So you’ve finally decided that it’s time to spruce up the outside of the house with a fresh coat of paint. Well before you have the paint mixed and start dragging out the ladders and brushes, you need to take some time getting the house ready. The more time and effort you put into proper preparation, the easier your painting tasks will be and, even more importantly, the longer the paint job will last.
All of the steps involved in preparing a house for painting also require some precautions that are serious enough that they can’t be ignored. Eye protection is essential to guard against dust and flying paint chips, and you need to wear a dust mask or respirator for protection against dust inhalation while sanding.
If you own an older house, you need to very aware of the potential dangers posed by lead paint. Prior to the government’s ban on lead paint in 1978, many homes were painted with materials containing lead, and sanding or scraping lead paint can pose some serious health risks. If you have a home that was built prior to the early 1980s and you suspect that your house has lead paint, be sure to have it tested prior to undertaking any paint repairs. You can get more information from the Environmental Protection Agency at www.epa.gov/lead/ or by calling the National Lead Information Center (NLIC) at 1-800-424-LEAD (5323).
FIX IT AND CLEAN IT
First, you need to complete any necessary repairs. If the weather has rotted or splintered siding or trim boards, for example, they need to be replaced or re-secured before proceeding. This includes repairs to windows and doors, weatherstripping, roofing and any other damaged areas. Don’t think that fresh paint over a cracked board is going to be the answer — you’re just asking for trouble down the road.
The next step is to clean the house, which removes surface dirt that will prevent the new paint from sticking well, and will help expose areas of peeling or damaged paint that require additional attention. You can use a garden hose or a pressure washer, but stick to a wide spray nozzle that doesn’t concentrate a strong stream of water onto the siding. Most pressure washers have soap injectors, which allow a small amount of soap to be mixed with the water stream — that may help if the house is particularly dirty. Use a soft- or medium-bristle nylon brush on a pole for best dirt removal.
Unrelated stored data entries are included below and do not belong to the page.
theorem Keeps.takePacket {s port v i} (h : Keeps r s) : Keeps r (State.takePacket s port v i) := by
  generalize hf : @State.takePacket = f; delta State.takePacket at hf; subst hf; beta_reduce
  with_reducible repeat' first
    | assumption | apply Keeps.modPort | apply Keeps.sendIdle | apply Keeps.owe | apply Keeps.ite
    | (fail_if_no_progress apply Keeps.upd)
    | (extract_lets +onlyGivenNames -underBinder x; first | (refine Keeps.cut (s := x) (r := r) ?_ ?_; rotate_left; clear_value x; revert x; intro _ _; rotate_left; dsimp -zeta -iota -proj only [x]; clear x) | (clear_value x; revert x; intro _))
    | split | refine KeepsP.of_eq ?_ (by assumption)

theorem Keeps.countRefused {s} (h : Keeps r s) : Keeps r (State.countRefused s) := by
  generalize hf : @State.countRefused = f; delta State.countRefused at hf; subst hf; beta_reduce
  with_reducible repeat' first
    | assumption | (fail_if_no_progress apply Keeps.upd)

theorem Keeps.startInbound {s port i pk w d} (h : Keeps r s) : Keeps r (State.startInbound s port i pk w d) := by
  generalize hf : @State.startInbound = f; delta State.startInbound at hf; subst hf; beta_reduce
  have hc0 := @Keeps.startAccess r; obtain ⟨g, hg⟩ : ∃ g, g = @State.startAccess := ⟨_, rfl⟩; rw [← hg] at hc0 ⊢; clear hg
  with_reducible repeat' first
    | assumption | apply hc0 | apply Keeps.takePacket | apply Keeps.modReq | apply Keeps.ite | apply KeepsP.ite
    | (fail_if_no_progress apply Keeps.upd) | apply KeepsP.keeps
    | (extract_lets +onlyGivenNames -underBinder x; first | (refine Keeps.cut (s := x) (r := r) ?_ ?_; rotate_left; clear_value x; revert x; intro _ _; rotate_left; dsimp -zeta -iota -proj only [x]; clear x) | (refine KeepsP.cut (p := x) (r := r) ?_ ?_; rotate_left; clear_value x; revert x; intro _ _; rotate_left; dsimp -zeta -iota -proj only [x]; clear x) | (clear_value x; revert x; intro _))
    | split | exact KeepsP.keeps (p := (_, _)) (by assumption) | refine KeepsP.of_eq ?_ (by assumption)
    | dsimp +zetaDelta -zeta -iota -proj only | apply KeepsP.pair

theorem Keeps.meetInbound {r s t : State} {port : Nat} {x : Header} (h : Keeps r s)
    (e : s.meetInbound port x = some t) : Keeps r t := by
  unfold State.meetInbound at e
  split at e
  · cases e
    exact h
  · split at e
    · cases e
      exact h
    · simp only [Option.map_eq_some_iff] at e
      obtain ⟨_, _, e⟩ := e
      cases e
      exact Keeps.modCmd h

theorem Keeps.serveInbound {s port} (h : Keeps r s) : Keeps r (State.serveInbound s port) := by
  unfold State.serveInbound
  have h0 := Keeps.forgetSteps h
  dsimp only
  split
  · exact h0
  · refine Keeps.ite (Keeps.respond (Keeps.takePacket (Keeps.countRefused h0))) ?_
    split
    · exact Keeps.respond (Keeps.takePacket h0)
    · rename_i e
      have h1 := Keeps.meetInbound h0 e
      generalize hx : State.translate _ _ _ _ _ = x
      have h2 : KeepsP r x := hx ▸ Keeps.translate h1
      split
      · exact Keeps.startInbound h2.keeps
      · exact Keeps.faultFor h2.keeps
      · exact Keeps.respond (Keeps.takePacket h2.keeps)
      · exact Keeps.respond (Keeps.takePacket h2.keeps)
      · exact h2.keeps

theorem Keeps.answerInbound {s port write} (h : Keeps r s) : Keeps r (State.answerInbound s port write) := by
  generalize hf : @State.answerInbound = f; delta State.answerInbound at hf; subst hf; beta_reduce
  with_reducible repeat' first
    | assumption | apply Keeps.noteStored | apply Keeps.respond | apply Keeps.dropReq | apply Keeps.ite
    | (fail_if_no_progress apply Keeps.upd)
    | (extract_lets +onlyGivenNames -underBinder x; first | (refine Keeps.cut (s := x) (r := r) ?_ ?_; rotate_left; clear_value x; revert x; intro _ _; rotate_left; dsimp -zeta -iota -proj only [x]; clear x) | (clear_value x; revert x; intro _))
    | split | refine KeepsP.of_eq ?_ (by assumption)

theorem Keeps.endAperture {s r' fn res} (h : Keeps r s) : Keeps r (State.endAperture s r' fn res) := by
  generalize hf : @State.endAperture = f; delta State.endAperture at hf; subst hf; beta_reduce
  with_reducible repeat' first
    | assumption | apply Keeps.dropReq | apply Keeps.modFn | apply Keeps.send | apply Keeps.ite
    | (fail_if_no_progress apply Keeps.upd)
    | (extract_lets +onlyGivenNames -underBinder x; first | (refine Keeps.cut (s := x) (r := r) ?_ ?_; rotate_left; clear_value x; revert x; intro _ _; rotate_left; dsimp -zeta -iota -proj only [x]; clear x) | (clear_value x; revert x; intro _))
    | split | refine KeepsP.of_eq ?_ (by assumption)

theorem Keeps.lateResult {s id res} (h : Keeps r s) : KeepsP r (State.lateResult s id res) := by
  generalize hf : @State.lateResult = f; delta State.lateResult at hf; subst hf; beta_reduce
  with_reducible repeat' first
    | assumption | apply KeepsP.ite | (fail_if_no_progress apply Keeps.upd) | split
    | refine KeepsP.of_eq ?_ (by assumption) | apply KeepsP.pair

theorem Keeps.endReq {s id res} (h : Keeps r s) : Keeps r (State.endReq s id res) := by
  generalize hf : @State.endReq = f; delta State.endReq at hf; subst hf; beta_reduce
  with_reducible repeat' first
    | assumption | apply Keeps.aperture | apply Keeps.modReq | apply Keeps.lateResult | apply Keeps.settle | apply Keeps.dropReq | apply Keeps.endAperture
    | (fail_if_no_progress apply Keeps.upd)
    | (extract_lets +onlyGivenNames -underBinder x; first | (refine Keeps.cut (s := x) (r := r) ?_ ?_; rotate_left; clear_value x; revert x; intro _ _; rotate_left; dsimp -zeta -iota -proj only [x]; clear x) | (clear_value x; revert x; intro _))
    | split | refine KeepsP.of_eq ?_ (by assumption)

theorem Keeps.arriveReq {s id res} (h : Keeps r s) : Keeps r (State.arriveReq s id res) := by
  generalize hf : @State.arriveReq = f; delta State.arriveReq at hf; subst hf; beta_reduce
  with_reducible repeat' first
    | assumption | apply Keeps.modReq | apply Keeps.sendVec | apply Keeps.endReq
    | apply Keeps.ite | (fail_if_no_progress apply Keeps.upd)
    | (refine Keeps.foldl ?_ ?_ _; rotate_left; intros; beta_reduce)
    | (refine KeepsP.foldl ?_ ?_ _; rotate_left; intros; beta_reduce)
    | apply KeepsP.keeps
    | (extract_lets +onlyGivenNames -underBinder x; first | (refine Keeps.cut (s := x) (r := r) ?_ ?_; rotate_left; clear_value x; revert x; intro _ _; rotate_left; dsimp -zeta -iota -proj only [x]; clear x) | (clear_value x; revert x; intro _))
    | split | exact KeepsP.keeps (p := (_, _)) (by assumption) | refine KeepsP.of_eq ?_ (by assumption)

/-! ### Reduce -/

theorem Keeps.reduceAt {s qn c port h' d} (h : Keeps r s) : KeepsP r (State.reduceAt s qn c port h' d) := by
  generalize hf : @State.reduceAt = f; delta State.reduceAt at hf; subst hf; beta_reduce
  with_reducible repeat' first
    | assumption | apply Keeps.modCmd | apply Keeps.failAlways | apply Keeps.ite | apply KeepsP.ite
    | (fail_if_no_progress apply Keeps.upd) | apply KeepsP.keeps
    | (extract_lets +onlyGivenNames -underBinder x; first | (refine Keeps.cut (s := x) (r := r) ?_ ?_; rotate_left; clear_value x; revert x; intro _ _; rotate_left; dsimp -zeta -iota -proj only [x]; clear x) | (clear_value x; revert x; intro _))
    | split | refine KeepsP.of_eq ?_ (by assumption) | apply KeepsP.pair

theorem Keeps.serveReduce {s port} (h : Keeps r s) : Keeps r (State.serveReduce s port) := by
  generalize hf : @State.serveReduce = f; delta State.serveReduce at hf; subst hf; beta_reduce
  have hc0 := @Keeps.reduceAt r; obtain ⟨g, hg⟩ : ∃ g, g = @State.reduceAt := ⟨_, rfl⟩; rw [← hg] at hc0 ⊢; clear hg
  with_reducible repeat' first
    | assumption | apply Keeps.countRefused | apply hc0 | apply Keeps.respond | apply Keeps.takePacket
    | apply Keeps.ite | apply KeepsP.ite | (fail_if_no_progress apply Keeps.upd) | apply KeepsP.keeps
    | (extract_lets +onlyGivenNames -underBinder x; first | (refine Keeps.cut (s := x) (r := r) ?_ ?_; rotate_left; clear_value x; revert x; intro _ _; rotate_left; dsimp -zeta -iota -proj only [x]; clear x) | (refine KeepsP.cut (p := x) (r := r) ?_ ?_; rotate_left; clear_value x; revert x; intro _ _; rotate_left; dsimp -zeta -iota -proj only [x]; clear x) | (clear_value x; revert x; intro _))
    | split | exact KeepsP.keeps (p := (_, _)) (by assumption) | refine KeepsP.of_eq ?_ (by assumption)
    | dsimp +zetaDelta -zeta -iota -proj only | apply KeepsP.pair

/-! ### LinkRx -/

theorem Keeps.replayOrDown {s n} (h : Keeps r s) : Keeps r (State.replayOrDown s n) := by
  generalize hf : @State.replayOrDown = f; delta State.replayOrDown at hf; subst hf; beta_reduce
  with_reducible repeat' first
    | assumption | apply Keeps.portDown | apply Keeps.replayPort | apply Keeps.ite

theorem Keeps.takeAck {s n ack credit} (h : Keeps r s) : Keeps r (State.takeAck s n ack credit) := by
  generalize hf : @State.takeAck = f; delta State.takeAck at hf; subst hf; beta_reduce
  with_reducible repeat' first
    | assumption | apply Keeps.setPort | (fail_if_no_progress apply Keeps.upd)
    | (refine Keeps.foldl ?_ ?_ _; rotate_left; intros; beta_reduce)
    | (refine KeepsP.foldl ?_ ?_ _; rotate_left; intros; beta_reduce)
    | (extract_lets +onlyGivenNames -underBinder x; clear_value x; revert x; intro _) | split
    | exact KeepsP.keeps (p := (_, _)) (by assumption) | refine KeepsP.of_eq ?_ (by assumption)

theorem Keeps.discardPacket {s n ty len} (h : Keeps r s) : Keeps r (State.discardPacket s n ty len) := by
  generalize hf : @State.discardPacket = f; delta State.discardPacket at hf; subst hf; beta_reduce
  with_reducible repeat' first
    | assumption | apply Keeps.owe | (fail_if_no_progress apply Keeps.upd) | split
    | refine KeepsP.of_eq ?_ (by assumption)

theorem Keeps.countRejected {s n} (h : Keeps r s) : Keeps r (State.countRejected s n) := by
  generalize hf : @State.countRejected = f; delta State.countRejected at hf; subst hf; beta_reduce
  with_reducible repeat' first
    | assumption | apply Keeps.modPort | (fail_if_no_progress apply Keeps.upd)

theorem Keeps.acceptPacket {s n b} (h : Keeps r s) : Keeps r (State.acceptPacket s n b) := by
  generalize hf : @State.acceptPacket = f; delta State.acceptPacket at hf; subst hf; beta_reduce
  with_reducible repeat' first
    | assumption | apply hfn | intro _ | apply Keeps.portDown | apply Keeps.countRejected | apply Keeps.discardPacket
    | apply Keeps.event | apply Keeps.modPort | apply Keeps.activity | apply Keeps.ite
    | (fail_if_no_progress apply Keeps.upd)
    | (extract_lets +onlyGivenNames -underBinder x; first | (refine Keeps.cut (s := x) (r := r) ?_ ?_; rotate_left; clear_value x; revert x; intro _ _; rotate_left; dsimp -zeta -iota -proj only [x]; clear x) | (refine Keeps.cutAt (∀ (s : State), Keeps r s → Keeps r (x s)) ?_ ?_; rotate_left; clear_value x; revert x; intro _ hfn; rotate_left; dsimp -zeta -iota -proj only [x]; clear x) | (refine Keeps.cutAt (∀ (s : State) a, Keeps r s → Keeps r (x s a)) ?_ ?_; rotate_left; clear_value x; revert x; intro _ hfn; rotate_left; dsimp -zeta -iota -proj only [x]; clear x) | (refine Keeps.cutAt (∀ (s : State) a b, Keeps r s → Keeps r (x s a b)) ?_ ?_; rotate_left; clear_value x; revert x; intro _ hfn; rotate_left; dsimp -zeta -iota -proj only [x]; clear x) | (refine Keeps.cutAt (∀ (s : State) a b c, Keeps r s → Keeps r (x s a b c)) ?_ ?_; rotate_left; clear_value x; revert x; intro _ hfn; rotate_left; dsimp -zeta -iota -proj only [x]; clear x) | (refine Keeps.cutAt (∀ (s : State), Keeps r s → KeepsP r (x s)) ?_ ?_; rotate_left; clear_value x; revert x; intro _ hfn; rotate_left; dsimp -zeta -iota -proj only [x]; clear x) | (refine Keeps.cutAt (∀ (s : State) a, Keeps r s → KeepsP r (x s a)) ?_ ?_; rotate_left; clear_value x; revert x; intro _ hfn; rotate_left; dsimp -zeta -iota -proj only [x]; clear x) | (refine Keeps.cutAt (∀ (s : State) a b, Keeps r s → KeepsP r (x s a b)) ?_ ?_; rotate_left; clear_value x; revert x; intro _ hfn; rotate_left; dsimp -zeta -iota -proj only [x]; clear x) | (refine Keeps.cutAt (∀ (s : State) a b c, Keeps r s → KeepsP r (x s a b c)) ?_ ?_; rotate_left; clear_value x; revert x; intro _ hfn; rotate_left; dsimp -zeta -iota -proj only [x]; clear x) | (refine Keeps.cutAt (∀ (s : State), Keeps r s → KeepsDid r (x s)) ?_ ?_; rotate_left; clear_value x; revert x; intro _ hfn; rotate_left; dsimp -zeta -iota -proj only [x]; clear x) | (refine Keeps.cutAt (∀ (s : State) a, Keeps r s → KeepsDid r (x s a)) ?_ ?_; rotate_left; clear_value x; revert x; intro _ hfn; rotate_left; dsimp -zeta -iota -proj only [x]; clear x) | (refine Keeps.cutAt (∀ (s : State) a b, Keeps r s → KeepsDid r (x s a b)) ?_ ?_; rotate_left; clear_value x; revert x; intro _ hfn; rotate_left; dsimp -zeta -iota -proj only [x]; clear x) | (refine Keeps.cutAt (∀ (s : State) a b c, Keeps r s → KeepsDid r (x s a b c)) ?_ ?_; rotate_left; clear_value x; revert x; intro _ hfn; rotate_left; dsimp -zeta -iota -proj only [x]; clear x) | (clear_value x; revert x; intro _))
    | split | refine KeepsP.of_eq ?_ (by assumption) | dsimp +zetaDelta -zeta -iota -proj only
Now you need to remove any loose or peeling paint, working back until you are certain you’re into undamaged paint that is well adhered to the underlying surface. There’s really no easy way to accomplish this — it just takes time and elbow grease. One tried and true method is to use a paint scraper. Hold the scraper at a low angle, relatively parallel with the board you’re scraping, and work with short, firm strokes to scrape the paint off. Work with the grain of the wood to avoid raising grain fibers, and be careful not to dig into the wood’s surface.
Another option is to use a sander. For small areas, a pad or belt sander will work fine. For larger areas, you might consider renting a disk sander that is specially designed for paint removal. Either way, sand only enough to remove the loose paint — well-adhered paint can remain, and you want to be sure you don’t sand down into the siding itself.
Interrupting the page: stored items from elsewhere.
-- ==== Sys2Proof/Laws/KeepsHost.lean ====
section
/-! SUPPORT. The operations of records, Rootstock and power keep what `Keeps` says. -/

set_option linter.all false

namespace Sys2Proof.Machine

variable {r : State}

/-! ### TransitOps -/

theorem Keeps.takeCredits {s v} (h : Keeps r s) : Keeps r (State.takeCredits s v) := by
  generalize hf : @State.takeCredits = f; delta State.takeCredits at hf; subst hf; beta_reduce
  with_reducible repeat' first
    | assumption | apply Keeps.modCircuit
    | apply Keeps.ite | (fail_if_no_progress apply Keeps.upd)
    | (refine Keeps.foldl ?_ ?_ _; rotate_left; intros; beta_reduce)
    | (refine KeepsP.foldl ?_ ?_ _; rotate_left; intros; beta_reduce)
    | apply KeepsP.keeps
    | (extract_lets +onlyGivenNames -underBinder x; first | (refine Keeps.cut (s := x) (r := r) ?_ ?_; rotate_left; clear_value x; revert x; intro _ _; rotate_left; dsimp -zeta -iota -proj only [x]; clear x) | (clear_value x; revert x; intro _))
    | split | exact KeepsP.keeps (p := (_, _)) (by assumption) | refine KeepsP.of_eq ?_ (by assumption)

theorem Keeps.loseReq {s id} (h : Keeps r s) : Keeps r (State.loseReq s id) := by
  generalize hf : @State.loseReq = f; delta State.loseReq at hf; subst hf; beta_reduce
  with_reducible repeat' first
    | assumption | apply Keeps.settle | apply Keeps.dropReq
    | apply Keeps.ite | (fail_if_no_progress apply Keeps.upd)
    | (refine Keeps.foldl ?_ ?_ _; rotate_left; intros; beta_reduce)
    | (refine KeepsP.foldl ?_ ?_ _; rotate_left; intros; beta_reduce)
    | apply KeepsP.keeps
    | (extract_lets +onlyGivenNames -underBinder x; first | (refine Keeps.cut (s := x) (r := r) ?_ ?_; rotate_left; clear_value x; revert x; intro _ _; rotate_left; dsimp -zeta -iota -proj only [x]; clear x) | (clear_value x; revert x; intro _))
    | split | exact KeepsP.keeps (p := (_, _)) (by assumption) | refine KeepsP.of_eq ?_ (by assumption)

theorem Keeps.deadVec {s v id j k e} (h : Keeps r s) : Keeps r (State.deadVec s v id j k e) := by
  generalize hf : @State.deadVec = f; delta State.deadVec at hf; subst hf; beta_reduce
  with_reducible repeat' first
    | assumption | apply Keeps.oweCredit | apply Keeps.loseReq | apply Keeps.deadLetterMsg
    | apply Keeps.ite | (fail_if_no_progress apply Keeps.upd)
    | (refine Keeps.foldl ?_ ?_ _; rotate_left; intros; beta_reduce)
    | (refine KeepsP.foldl ?_ ?_ _; rotate_left; intros; beta_reduce)
    | apply KeepsP.keeps
    | (extract_lets +onlyGivenNames -underBinder x; first | (refine Keeps.cut (s := x) (r := r) ?_ ?_; rotate_left; clear_value x; revert x; intro _ _; rotate_left; dsimp -zeta -iota -proj only [x]; clear x) | (clear_value x; revert x; intro _))
    | split | exact KeepsP.keeps (p := (_, _)) (by assumption) | refine KeepsP.of_eq ?_ (by assumption)

theorem Keeps.deliverVec {s j v} (h : Keeps r s) : Keeps r (State.deliverVec s j v) := by
  generalize hf : @State.deliverVec = f; delta State.deliverVec at hf; subst hf; beta_reduce
  with_reducible repeat' first
    | assumption | apply Keeps.takeCredits | apply Keeps.oweCredit | apply Keeps.deadVec | apply Keeps.endReq | apply Keeps.modReq | apply Keeps.land | apply Keeps.arriveReq
    | apply Keeps.ite | (fail_if_no_progress apply Keeps.upd)
    | (refine Keeps.foldl ?_ ?_ _; rotate_left; intros; beta_reduce)
    | (refine KeepsP.foldl ?_ ?_ _; rotate_left; intros; beta_reduce)
    | apply KeepsP.keeps
    | (extract_lets +onlyGivenNames -underBinder x; first | (refine Keeps.cut (s := x) (r := r) ?_ ?_; rotate_left; clear_value x; revert x; intro _ _; rotate_left; dsimp -zeta -iota -proj only [x]; clear x) | (clear_value x; revert x; intro _))
    | split | exact KeepsP.keeps (p := (_, _)) (by assumption) | refine KeepsP.of_eq ?_ (by assumption)

theorem Keeps.transitCycle {s t} (h : Keeps r s) : Keeps r (State.transitCycle s t) := by
  generalize hf : @State.transitCycle = f; delta State.transitCycle at hf; subst hf; beta_reduce
  with_reducible repeat' first
    | assumption | apply Keeps.hopActivity | apply Keeps.sendSlot | apply Keeps.deliverVec
    | apply Keeps.ite | (fail_if_no_progress apply Keeps.upd)
    | (refine Keeps.foldl ?_ ?_ _; rotate_left; intros; beta_reduce)
    | (refine KeepsP.foldl ?_ ?_ _; rotate_left; intros; beta_reduce)
    | apply KeepsP.keeps
    | (extract_lets +onlyGivenNames -underBinder x; first | (refine Keeps.cut (s := x) (r := r) ?_ ?_; rotate_left; clear_value x; revert x; intro _ _; rotate_left; dsimp -zeta -iota -proj only [x]; clear x) | (clear_value x; revert x; intro _))
    | split | exact KeepsP.keeps (p := (_, _)) (by assumption) | refine KeepsP.of_eq ?_ (by assumption)

theorem Keeps.transitCheck {s t q} (h : Keeps r s) : Keeps r (State.transitCheck s t q) := by
  generalize hf : @State.transitCheck = f; delta State.transitCheck at hf; subst hf; beta_reduce
  with_reducible repeat' first
    | assumption | apply Keeps.schedFault | apply Keeps.modRouter
    | apply Keeps.ite | (fail_if_no_progress apply Keeps.upd)
    | (refine Keeps.foldl ?_ ?_ _; rotate_left; intros; beta_reduce)
    | (refine KeepsP.foldl ?_ ?_ _; rotate_left; intros; beta_reduce)
    | apply KeepsP.keeps
    | (extract_lets +onlyGivenNames -underBinder x; first | (refine Keeps.cut (s := x) (r := r) ?_ ?_; rotate_left; clear_value x; revert x; intro _ _; rotate_left; dsimp -zeta -iota -proj only [x]; clear x) | (clear_value x; revert x; intro _))
    | split | exact KeepsP.keeps (p := (_, _)) (by assumption) | refine KeepsP.of_eq ?_ (by assumption)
Avoid the temptation to use a pressure washer to remove the loose paint. Getting a strong enough water stream to be effective at removing paint requires the use of a small nozzle that really concentrates the water pressure, which in turn can damage the siding and drive moisture deep into it.
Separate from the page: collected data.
-- ==== Sys2Proof/Laws/KeepsModule.lean ====
section
/-! SUPPORT. The operations of boot, security, the dictionary and time keep what `Keeps` says. -/

set_option linter.all false

namespace Sys2Proof.Machine

variable {r : State}

/-! ### CoreNet -/

theorem Keeps.releaseBarrier {s c m} (h : Keeps r s) : Keeps r (State.releaseBarrier s c m) := by
  generalize hf : @State.releaseBarrier = f; delta State.releaseBarrier at hf; subst hf; beta_reduce
  with_reducible repeat' first
    | assumption | apply Keeps.modCore | apply Keeps.ite | (fail_if_no_progress apply Keeps.upd)
    | (refine Keeps.foldl ?_ ?_ _; rotate_left; intros; beta_reduce)

theorem Keeps.afterHalt {s c} (h : Keeps r s) : Keeps r (State.afterHalt s c) := by
  generalize hf : @State.afterHalt = f; delta State.afterHalt at hf; subst hf; beta_reduce
  with_reducible repeat' first
    | assumption | apply Keeps.dropHeld | apply Keeps.starve | apply Keeps.ite | (fail_if_no_progress apply Keeps.upd)
    | (extract_lets +onlyGivenNames -underBinder x; first | (refine Keeps.cut (s := x) (r := r) ?_ ?_; rotate_left; clear_value x; revert x; intro _ _; rotate_left; dsimp -zeta -iota -proj only [x]; clear x) | (clear_value x; revert x; intro _))
    | split | refine KeepsP.of_eq ?_ (by assumption)

theorem Keeps.haltBight {s b} (h : Keeps r s) : Keeps r (State.haltBight s b) := by
  generalize hf : @State.haltBight = f; delta State.haltBight at hf; subst hf; beta_reduce
  with_reducible repeat' first
    | assumption | apply Keeps.modCore | apply Keeps.ite | (fail_if_no_progress apply Keeps.upd)
    | (refine Keeps.foldl ?_ ?_ _; rotate_left; intros; beta_reduce)

theorem Keeps.faultEnds {s b cause} (h : Keeps r s) : Keeps r (State.faultEnds s b cause) := by
  generalize hf : @State.faultEnds = f; delta State.faultEnds at hf; subst hf; beta_reduce
  with_reducible repeat' first
    | assumption | apply Keeps.cause | apply Keeps.failCmd | apply Keeps.haltBight
    | apply Keeps.ite | (fail_if_no_progress apply Keeps.upd)
    | (refine Keeps.foldl ?_ ?_ _; rotate_left; intros; beta_reduce)
    | (refine KeepsP.foldl ?_ ?_ _; rotate_left; intros; beta_reduce)
    | apply KeepsP.keeps
    | (extract_lets +onlyGivenNames -underBinder x; first | (refine Keeps.cut (s := x) (r := r) ?_ ?_; rotate_left; clear_value x; revert x; intro _ _; rotate_left; dsimp -zeta -iota -proj only [x]; clear x) | (clear_value x; revert x; intro _))
    | split | exact KeepsP.keeps (p := (_, _)) (by assumption) | refine KeepsP.of_eq ?_ (by assumption)

theorem Keeps.faultArrives {s m} (h : Keeps r s) : Keeps r (State.faultArrives s m) := by
  generalize hf : @State.faultArrives = f; delta State.faultArrives at hf; subst hf; beta_reduce
  with_reducible repeat' first
    | assumption | apply Keeps.cause | apply Keeps.logFault | apply Keeps.faultEnds
    | apply Keeps.ite | (fail_if_no_progress apply Keeps.upd)
    | (refine Keeps.foldl ?_ ?_ _; rotate_left; intros; beta_reduce)
    | (refine KeepsP.foldl ?_ ?_ _; rotate_left; intros; beta_reduce)
    | apply KeepsP.keeps
    | (extract_lets +onlyGivenNames -underBinder x; first | (refine Keeps.cut (s := x) (r := r) ?_ ?_; rotate_left; clear_value x; revert x; intro _ _; rotate_left; dsimp -zeta -iota -proj only [x]; clear x) | (clear_value x; revert x; intro _))
    | split | exact KeepsP.keeps (p := (_, _)) (by assumption) | refine KeepsP.of_eq ?_ (by assumption)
If the siding, trim or other surfaces you’re working on have been painted several times in the past, when you have scraped down to bare wood you may notice that the surrounding areas of existing paint are considerably higher than the surface of the wood. This will show through your final paint job, so take some sandpaper and feather the sharp edges of the old paint so that it blends more smoothly down to the bare wood areas.
Make sure all the surfaces are completely dry, both from washing and from the effects of winter weather. Painting over damp wood will simply cause the paint to fail prematurely.
Now, apply a good-quality primer over any bare spots. Use a primer that is compatible with the final paint you’ll be using, and that is compatible with the surface material (wood, brick, concrete, etc.). Your paint store can assist you with selecting the best primer for your particular application. For areas that are very dry or badly weathered, apply two coats of primer to equalize paint absorption with the rest of the siding.
Finally, re-caulk any areas that require it, closing up all the gaps in the siding and trim before painting. If you have done a lot of sanding and scraping, a light final washing may be required to remove residual dust. Once again, be sure the house is completely dry before painting.